(Data for this task begins)
-- ==== Sys2Proof/Machine/Fp.lean ====
section
/-!
DEFINITION. Scalar floating point and conversion words (R107–R109).
-/

namespace Sys2Proof.Machine

/-- The code of a scalar source in a layout: the unused upper bits are ignored (R60). -/
def codeOf (f : Fmt) (a : W64) : Nat := a.toNat % 2 ^ fmtWidth f

/-- Two-source arithmetic (R107). -/
def fpWord2 (op : FpOp2) (lat : Nat) (x : Fp2) (s : State) : Out :=
  let f := fpFmt x.ty
  issue x.stall (formAB x.a x.b x.d) noChecks (fun s v =>
    let a := codeOf f v.a
    let b := codeOf f v.b
    .done s (.one (BitVec.ofNat 64 (fp2 op f x.rm x.ftz a b)) lat) .seq (isSnan f a || isSnan f b)) s

/-- FMIN and FMAX (R63, R107). -/
def fpWordMin (op : FpOp2) (x : Fp2n) (s : State) : Out :=
  fpWord2 op 0 { stall := x.stall, d := x.d, a := x.a, b := x.b, ty := x.ty, rm := .rne, ftz := x.ftz } s

/-- One-source arithmetic (R107). -/
def fpWord1 (op : FpOp1) (lat : Nat) (x : Fp1) (s : State) : Out :=
  let f := fpFmt x.ty
  issue x.stall (formA x.a x.d) noChecks (fun s v =>
    let a := codeOf f v.a
    .done s (.one (BitVec.ofNat 64 (fp1 op f x.rm x.ftz a)) lat) .seq (isSnan f a)) s

/-- Three-source arithmetic (R107). -/
def fpWord3 (op : FpOp3) (x : Fp3) (s : State) : Out :=
  let f := fpFmt x.ty
  issue x.stall (formABC x.a x.b x.c x.d) noChecks (fun s v =>
    let a := codeOf f v.a
    let b := codeOf f v.b
    let c := codeOf f v.c
    .done s (.one (BitVec.ofNat 64 (fp3 op f x.rm x.ftz a b c)) 0) .seq
      (isSnan f a || isSnan f b || isSnan f c)) s

/-- Compares (R108). -/
def fpWordRel (r : FpRel) (x : Fp2n) (s : State) : Out :=
  let f := fpFmt x.ty
  issue x.stall (formAB x.a x.b x.d) noChecks (fun s v =>
    let a := codeOf f v.a
    let b := codeOf f v.b
    .done s (.one (boolWord (fpRel r f x.ftz a b)) 0) .seq (isSnan f a || isSnan f b)) s

/-- FADD (R107). -/
def execFadd (x : Fp2) (s : State) : Out := fpWord2 .add 0 x s

/-- FSUB (R107). -/
def execFsub (x : Fp2) (s : State) : Out := fpWord2 .sub 0 x s

/-- FMUL (R107). -/
def execFmul (x : Fp2) (s : State) : Out := fpWord2 .mul 0 x s

/-- FDIV (R107). -/
def execFdiv (x : Fp2) (s : State) : Out := fpWord2 .div 2 x s

/-- FMIN (R63, R107). -/
def execFmin (x : Fp2n) (s : State) : Out := fpWordMin .min x s

/-- FMAX (R63, R107). -/
def execFmax (x : Fp2n) (s : State) : Out := fpWordMin .max x s

/-- FSQRT (R107). -/
def execFsqrt (x : Fp1) (s : State) : Out := fpWord1 .sqrt 2 x s

/-- FRCP (R107). -/
def execFrcp (x : Fp1) (s : State) : Out := fpWord1 .rcp 1 x s

/-- FRSQ (R107). -/
def execFrsq (x : Fp1) (s : State) : Out := fpWord1 .rsq 1 x s

/-- FLOG2 (R107). -/
def execFlog2 (x : Fp1) (s : State) : Out := fpWord1 .log2 1 x s

/-- FEXP2 (R107). -/
def execFexp2 (x : Fp1) (s : State) : Out := fpWord1 .exp2 1 x s

/-- FMA (R61, R107). -/
def execFma (x : Fp3) (s : State) : Out := fpWord3 .fma x s

/-- FMS (R61, R107). -/
def execFms (x : Fp3) (s : State) : Out := fpWord3 .fms x s

/-- FNMA (R61, R107). -/
def execFnma (x : Fp3) (s : State) : Out := fpWord3 .fnma x s

/-- FCEQ (R108). -/
def execFceq (x : Fp2n) (s : State) : Out := fpWordRel .eq x s

/-- FCLT (R108). -/
def execFclt (x : Fp2n) (s : State) : Out := fpWordRel .lt x s

/-- FCLE (R108). -/
def execFcle (x : Fp2n) (s : State) : Out := fpWordRel .le x s

/-- FCUN (R108). -/
def execFcun (x : Fp2n) (s : State) : Out := fpWordRel .un x s

/-- FCLASS (R108): .FTZ has no effect on it. -/
def execFclass (x : Fp1n) (s : State) : Out :=
  let f := fpFmt x.ty
  issue x.stall (formA x.a x.d) noChecks (fun s v =>
    let a := codeOf f v.a
    .done s (.one (BitVec.ofNat 64 (fpClass f a)) 0) .seq (isSnan f a)) s

/-! ### Conversion (R109) -/

/-- A format register (R64). -/
def Slot.fmtReg (x : Slot) (i : Nat) : BitVec 32 := mapGet 0 x.fmt i

/-- A format register that a word names with an invalid image is FORMAT_MODE (R64). -/
def formatTrap (s : State) (i : Nat) : Option Trap :=
  if imageValid (s.me.fmtReg i) then none else some (trapFormat i)

/-- The checks of a conversion: the format register of a narrow kind; narrow to narrow is ILLEGAL (R45, R109). -/
def convCheck (dk sk : Kind) (fmt : Nat) : Checks :=
  { noChecks with pre := fun s _ =>
      if dk = .nf ∧ sk = .nf then some trapIllegal
      else if dk = .nf ∨ sk = .nf then formatTrap s fmt else none }

/-- A scalar conversion (R109): no block scale applies. -/
def convScalar (x : ConvR) (n : Narrow) (topx : Bool) (a : Nat) : Nat :=
  let src := convRead x.sk x.ftz (n.read topx (a % 2 ^ n.width)) a
  if x.dk = .nf then n.write topx x.rm src.toNum else convWrite x.dk x.rm x.ftz src

/-- FCVT (R109). -/
def execFcvt (x : ConvR) (s : State) : Out :=
  issue x.stall (formA x.a x.d) (convCheck x.dk x.sk x.fmt.val) (fun s v =>
    let n := narrowOf (s.me.fmtReg x.fmt.val)
    .done s (.one (BitVec.ofNat 64 (convScalar x n s.me.topx v.a.toNat)) 0) .seq (convSnan x.sk v.a.toNat)) s

end Sys2Proof.Machine
end

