/-! ### Geometry and formats of a load (R144, R145, R147) -/

/-- Fields of the geometry operand. -/
def geoRow (g : W64) : Nat := g.toNat % 2 ^ 10
def geoPolicy (g : W64) : Policy :=
  match g.toNat / 2 ^ 10 % 4 with
  | 0 => .nrm
  | 1 => .once
  | 2 => .noal
  | _ => .keep
def geoSpace (g : W64) : Space :=
  match g.toNat / 2 ^ 12 % 4 with
  | 0 => .glb
  | 1 => .spd
  | 2 => .cls
  | _ => .chp
def geoK (g : W64) : Nat := g.toNat / 2 ^ 16 % 2 ^ 24
def geoStride (g : W64) : Nat := g.toNat / 2 ^ 40

/-- Whether a geometry operand keeps the limits of R144. -/
def geoOk (g : W64) : Bool :=
  let r := geoRow g
  (r == 8 || r == 16 || (r % 32 == 0 && r != 0 && decide (r ≤ 512))) && g.toNat / 2 ^ 14 % 4 == 0 && geoK g != 0 &&
    (decide (32 ≤ r) || geoStride g == 0)

/-- Width of an element of a kind, under a narrow image. -/
def cldWidth (k : CldKind) (image : BitVec 32) : Nat :=
  match k with
  | .f32 => 32
  | .f16 => 16
  | .bf16 => 16
  | .i8 => 8
  | .nf => (narrowOf image).width

/-- Block size of the scales of a kind; 0: none. -/
def cldBlock (k : CldKind) (image : BitVec 32) : Nat :=
  match k with
  | .nf => scaleBlock (narrowOf image).scale
  | _ => 0

/-- Bytes of a resident operand from its base (R137): the elements, and the scales after them. -/
def residentScales (k : CldKind) (image : BitVec 32) (m cols : Nat) : Nat :=
  ((m * cols * cldWidth k image + 7) / 8 + 31) / 32 * 32

/-- Size of the resident region. -/
def residentSize (k : CldKind) (image : BitVec 32) (m cols : Nat) : Nat :=
  if cldBlock k image = 0 then (m * cols * cldWidth k image + 7) / 8
  else residentScales k image m cols + m * (cols / cldBlock k image)

/-- The positions that `sys.cldser` lists (R156). -/
def serPositions (v : W64) : List Nat :=
  let n := v.toNat % 16 + 1
  let ps := (List.range (min n 15)).map (fun j => v.toNat / 2 ^ (4 * j + 4) % 16)
  if n = 16 then ps ++ (List.range 16).filter (fun p => !ps.contains p) else ps

/-- Whether `sys.cldser` is off or holds a permutation. -/
def serOk (v : W64) : Bool :=
  v.toNat % 16 == 0 || (List.range (v.toNat % 16 + 1)).all (fun p => (serPositions v).count p == 1)

/-- Streamed elements in a k-row. -/
def geoN (g : W64) (w : Nat) : Nat := geoRow g * 8 / w

/-- Sectors of a load (R147). -/
def geoSectors (g : W64) : Nat := if 32 ≤ geoRow g then geoK g * (geoRow g / 32) else (geoK g * geoRow g + 31) / 32

/-! ### CLD (R143, R146) -/

/-- The ILLEGAL conditions that neither the geometry operand nor the binding enters: the width of the streamed elements, and a
scale operand that does not match their format. Both are read from the image's own fields, whether or not it is valid (DEDUCED,
log 18). -/
def cldFormIllegal (x : CldR) (image : BitVec 32) : Bool :=
  let w := cldWidth x.kind image
  let bs := cldBlock x.kind image
  (x.kind == .nf && !(w == 2 || w == 4 || w == 8)) || (bs == 0 && x.c != .z) || (bs != 0 && x.c == .z)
(Data for this task ends)
» **Aim of the exercise**:
For this exercise, repeat exactly the lines of the data above from the one with "c)) 0) .seq" down to the one with "0) .seq (isSnan f a)) s", both end lines included.

» **Completed task**:
    .done s (.one (BitVec.ofNat 64 (fp3 op f x.rm x.ftz a b c)) 0) .seq
      (isSnan f a || isSnan f b || isSnan f c)) s

/-- Compares (R108). -/
def fpWordRel (r : FpRel) (x : Fp2n) (s : State) : Out :=
  let f := fpFmt x.ty
  issue x.stall (formAB x.a x.b x.d) noChecks (fun s v =>
    let a := codeOf f v.a
    let b := codeOf f v.b
    .done s (.one (boolWord (fpRel r f x.ftz a b)) 0) .seq (isSnan f a || isSnan f b)) s

/-- FADD (R107). -/
def execFadd (x : Fp2) (s : State) : Out := fpWord2 .add 0 x s

/-- FSUB (R107). -/
def execFsub (x : Fp2) (s : State) : Out := fpWord2 .sub 0 x s

/-- FMUL (R107). -/
def execFmul (x : Fp2) (s : State) : Out := fpWord2 .mul 0 x s

/-- FDIV (R107). -/
def execFdiv (x : Fp2) (s : State) : Out := fpWord2 .div 2 x s

/-- FMIN (R63, R107). -/
def execFmin (x : Fp2n) (s : State) : Out := fpWordMin .min x s

/-- FMAX (R63, R107). -/
def execFmax (x : Fp2n) (s : State) : Out := fpWordMin .max x s

/-- FSQRT (R107). -/
def execFsqrt (x : Fp1) (s : State) : Out := fpWord1 .sqrt 2 x s

/-- FRCP (R107). -/
def execFrcp (x : Fp1) (s : State) : Out := fpWord1 .rcp 1 x s

/-- FRSQ (R107). -/
def execFrsq (x : Fp1) (s : State) : Out := fpWord1 .rsq 1 x s

/-- FLOG2 (R107). -/
def execFlog2 (x : Fp1) (s : State) : Out := fpWord1 .log2 1 x s

/-- FEXP2 (R107). -/
def execFexp2 (x : Fp1) (s : State) : Out := fpWord1 .exp2 1 x s

/-- FMA (R61, R107). -/
def execFma (x : Fp3) (s : State) : Out := fpWord3 .fma x s

/-- FMS (R61, R107). -/
def execFms (x : Fp3) (s : State) : Out := fpWord3 .fms x s

/-- FNMA (R61, R107). -/
def execFnma (x : Fp3) (s : State) : Out := fpWord3 .fnma x s

/-- FCEQ (R108). -/
def execFceq (x : Fp2n) (s : State) : Out := fpWordRel .eq x s

/-- FCLT (R108). -/
def execFclt (x : Fp2n) (s : State) : Out := fpWordRel .lt x s

/-- FCLE (R108). -/
def execFcle (x : Fp2n) (s : State) : Out := fpWordRel .le x s

/-- FCUN (R108). -/
def execFcun (x : Fp2n) (s : State) : Out := fpWordRel .un x s

/-- FCLASS (R108): .FTZ has no effect on it. -/
def execFclass (x : Fp1n) (s : State) : Out :=
  let f := fpFmt x.ty
  issue x.stall (formA x.a x.d) noChecks (fun s v =>
    let a := codeOf f v.a
    .done s (.one (BitVec.ofNat 64 (fpClass f a)) 0) .seq (isSnan f a)) s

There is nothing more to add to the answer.